=== Begin Enclosure ===

theorem encodePacket_getElem?_trailer (k : Nat) :
    (encodePacket crcFn seq chunk prof mode)[3 + size prof + k]? = (trailer crcFn mode (padded prof chunk))[k]? := by
  have hhead : ([hdr prof, seq, complement seq] ++ padded prof chunk).length = 3 + size prof := by
    simp [padded_length h]; omega
  rw [encodePacket, ← hhead, List.getElem?_append_right (Nat.le_add_right _ _), Nat.add_sub_cancel_left]

end

/-- Settles O22: the header bytes by unfolding, the payload as the padded chunk, the trailer as the bytes after it. -/
theorem packetLayout : Obligations.PacketLayout := by
  unfold Obligations.PacketLayout
  intro crcFn seq chunk prof mode h p payload
  have hpayload : payload = padded prof chunk := encodePacket_payload crcFn seq mode h
  have htrailer := encodePacket_getElem?_trailer crcFn seq mode h
  have hlength := encodePacket_length crcFn seq mode h
  refine ⟨by cases prof <;> rfl, rfl, rfl, ?_, fun k hk => ?_, fun k hk hk' => ?_, ?_, ?_⟩
  · rw [hpayload, padded_length h]; cases prof <;> rfl
  · rw [encodePacket_getElem?_payload crcFn seq mode h (by omega), padded_getElem?_chunk hk]
  · rw [encodePacket_getElem?_payload crcFn seq mode h hk', padded_getElem?_fill hk hk']; rfl
  · rintro rfl
    exact ⟨hpayload ▸ htrailer 0, hlength⟩
  · rintro rfl
    exact ⟨hpayload ▸ htrailer 0, hpayload ▸ htrailer 1, hlength⟩

end Sys2Proof.Machine
end

section
/-! ## Every command word is answered (R46) -/

namespace Sys2Proof.Machine

/-- What R46 says of an outcome: a next state that answers Ok, with 0x0000 for a command that returns nothing (`p`), or
a fault with a code 1 to 6 that leaves the registers and memories as they were. -/
def AnswersOrFaults (p : Prop) (s : State) (r : Result) : Prop :=
  ∃ t, r = .next t ∧
    ((∃ v, t.resp = some (.ok v) ∧ (p → v = 0x0000)) ∨
      ∃ c, t.resp = some (.fault c) ∧ 1 ≤ c.toNat ∧ c.toNat ≤ 6 ∧
        t.crc = s.crc ∧ t.sum = s.sum ∧ t.plen = s.plen ∧ t.klen = s.klen ∧ t.result = s.result ∧
        t.pay = s.pay ∧ t.pkt = s.pkt)

theorem faultCode_range (f : BlockFault) : 1 ≤ (faultCode f).toNat ∧ (faultCode f).toNat ≤ 6 := by
  cases f <;> decide

section
variable {p : Prop} {s : State}

theorem answer_answersOrFaults {v : Word} {t : State} (h : p → v = 0x0000) : AnswersOrFaults p s (answer v t) :=
  ⟨respond (.ok v) t, rfl, .inl ⟨v, rfl, h⟩⟩

theorem raise_answersOrFaults (f : BlockFault) : AnswersOrFaults p s (raise f s) :=
  have ⟨hlow, hhigh⟩ := faultCode_range f
  ⟨takeFault f s, rfl, .inr ⟨faultCode f, rfl, hlow, hhigh, rfl, rfl, rfl, rfl, rfl, rfl, rfl⟩⟩

theorem unlessHalted_answersOrFaults {c : Result} (h : AnswersOrFaults p s c) :
    AnswersOrFaults p s (unlessHalted s c) := by
  cases hh : halted s with
  | false => rwa [unlessHalted_running hh]
  | true =>
    rw [unlessHalted_halted hh]
    exact ⟨refuseHalted s, rfl, .inr ⟨6, rfl, by decide, by decide, rfl, rfl, rfl, rfl, rfl, rfl, rfl⟩⟩

/-! The five commands with a check of their own return a value, so nothing is asked of it (`¬p`). -/

section
variable (hp : ¬p)
include hp

theorem execPayPush_answersOrFaults (b : Byte) (hs : PayFilled s) : AnswersOrFaults p s (execPayPush b s) := by
  apply unlessHalted_answersOrFaults
  obtain ⟨hle, -⟩ := hs
  split
  case isTrue => exact raise_answersOrFaults _
  case isFalse hne =>
    rw [appendByte_below (by omega)]
    exact answer_answersOrFaults (absurd · hp)

theorem execPktPush_answersOrFaults (b : Byte) (hs : PktFilled s) : AnswersOrFaults p s (execPktPush b s) := by
  apply unlessHalted_answersOrFaults
  obtain ⟨hle, -⟩ := hs
  split
  case isTrue => exact raise_answersOrFaults _
  case isFalse hne =>
    rw [appendByte_below (by omega)]
    exact answer_answersOrFaults (absurd · hp)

=== End Enclosure ===

Up to and including the line that holds "after it. -/", reproduce the records above exactly from their first line, and give nothing else.

theorem encodePacket_getElem?_trailer (k : Nat) :
    (encodePacket crcFn seq chunk prof mode)[3 + size prof + k]? = (trailer crcFn mode (padded prof chunk))[k]? := by
  have hhead : ([hdr prof, seq, complement seq] ++ padded prof chunk).length = 3 + size prof := by
    simp [padded_length h]; omega
  rw [encodePacket, ← hhead, List.getElem?_append_right (Nat.le_add_right _ _), Nat.add_sub_cancel_left]

end

/-- Settles O22: the header bytes by unfolding, the payload as the padded chunk, the trailer as the bytes after it. -/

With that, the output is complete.